### WHAT TO WORK ON:
Wherever "Host" shows up in the records below, copy the whole line.

BEGIN MATERIAL FOR THIS TASK

/-- Best-master selection (R256, R257): the best announced grandmaster, unless the module is better, gives the time; the identity of the grandmaster
may change in every state that has one. -/
def execPtpGmSelected (best : Option (Bus × Announce)) (s : State) : Host.Outcome State Fault Refusal :=
  let st := s.ptpState
  let follow (u : Bus) (a : Announce) : State :=
    let s1 := s.ptpGm u a.gm.toNat a.steps.toNat
    if st = ptpListening ∨ st = ptpGrandmaster then s1.ptpTo ptpSyncing else s1
  let lead := if st = ptpListening ∧ s.fget 0 ETH_PTP_CTRL_PRIORITY1 ≠ 255 then (s.ptpGm .a s.ptpOwnId 0).ptpTo ptpGrandmaster else s
  .next (if !s.ethUp || st == ptpDisabled then s
    else match best with
      | some (u, a) => if s.ptpBetter a then follow u a else lead
      | none => lead)

/-- The offset has been within 250 ns for 10 s (R257). -/
def execPtpLockAchieved (s : State) : Host.Outcome State Fault Refusal :=
  .next (if s.ethUp && s.ptpState == ptpSyncing then s.ptpTo ptpLocked else s)

/-- The offset has been above 1 µs for 1 s (R257, R266). -/
def execPtpOffsetExceeded (offset : BitVec 32) (s : State) : Host.Outcome State Fault Refusal :=
  .next (if s.ethUp && s.ptpState == ptpLocked then (s.ptpTo ptpSyncing).eventLimited 459 0 0 true offset.toNat 1000000000 else s)

/-- Sync or announce times out (R257). -/
def execPtpSyncLost (s : State) : Host.Outcome State Fault Refusal :=
  .next (if s.ethUp && (s.ptpState == ptpSyncing || s.ptpState == ptpLocked) then s.ptpTo ptpHoldover else s)

/-- Sync resumes in HOLDOVER (R257). -/
def execPtpSyncResumed (s : State) : Host.Outcome State Fault Refusal :=
  .next (if s.ethUp && s.ptpState == ptpHoldover then s.ptpTo ptpSyncing else s)

/-- 60 s in HOLDOVER have elapsed (R257): the counter goes on at its own rate (DESIGN CHOICE, log entry 103). -/
def execPtpHoldoverExpired (s : State) : Host.Outcome State Fault Refusal :=
  .next (if s.ethUp && s.ptpState == ptpHoldover then (s.ptpSet 0 0).ptpTo ptpListening else s)

/-- A better grandmaster is announced while the module is grandmaster (R257). -/
def execPtpBetterGm (uplink : Bus) (announce : Announce) (s : State) : Host.Outcome State Fault Refusal :=
  .next (if s.ethUp && s.ptpState == ptpGrandmaster && s.ptpBetter announce then
      (s.ptpGm uplink announce.gm.toNat announce.steps.toNat).ptpTo ptpSyncing
    else s)

end Sys2Proof.Machine
end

END MATERIAL FOR THIS TASK

### PROBLEM SOLUTION:
def execPtpGmSelected (best : Option (Bus × Announce)) (s : State) : Host.Outcome State Fault Refusal :=
def execPtpLockAchieved (s : State) : Host.Outcome State Fault Refusal :=
def execPtpOffsetExceeded (offset : BitVec 32) (s : State) : Host.Outcome State Fault Refusal :=
def execPtpSyncLost (s : State) : Host.Outcome State Fault Refusal :=
def execPtpSyncResumed (s : State) : Host.Outcome State Fault Refusal :=
def execPtpHoldoverExpired (s : State) : Host.Outcome State Fault Refusal :=
def execPtpBetterGm (uplink : Bus) (announce : Announce) (s : State) : Host.Outcome State Fault Refusal :=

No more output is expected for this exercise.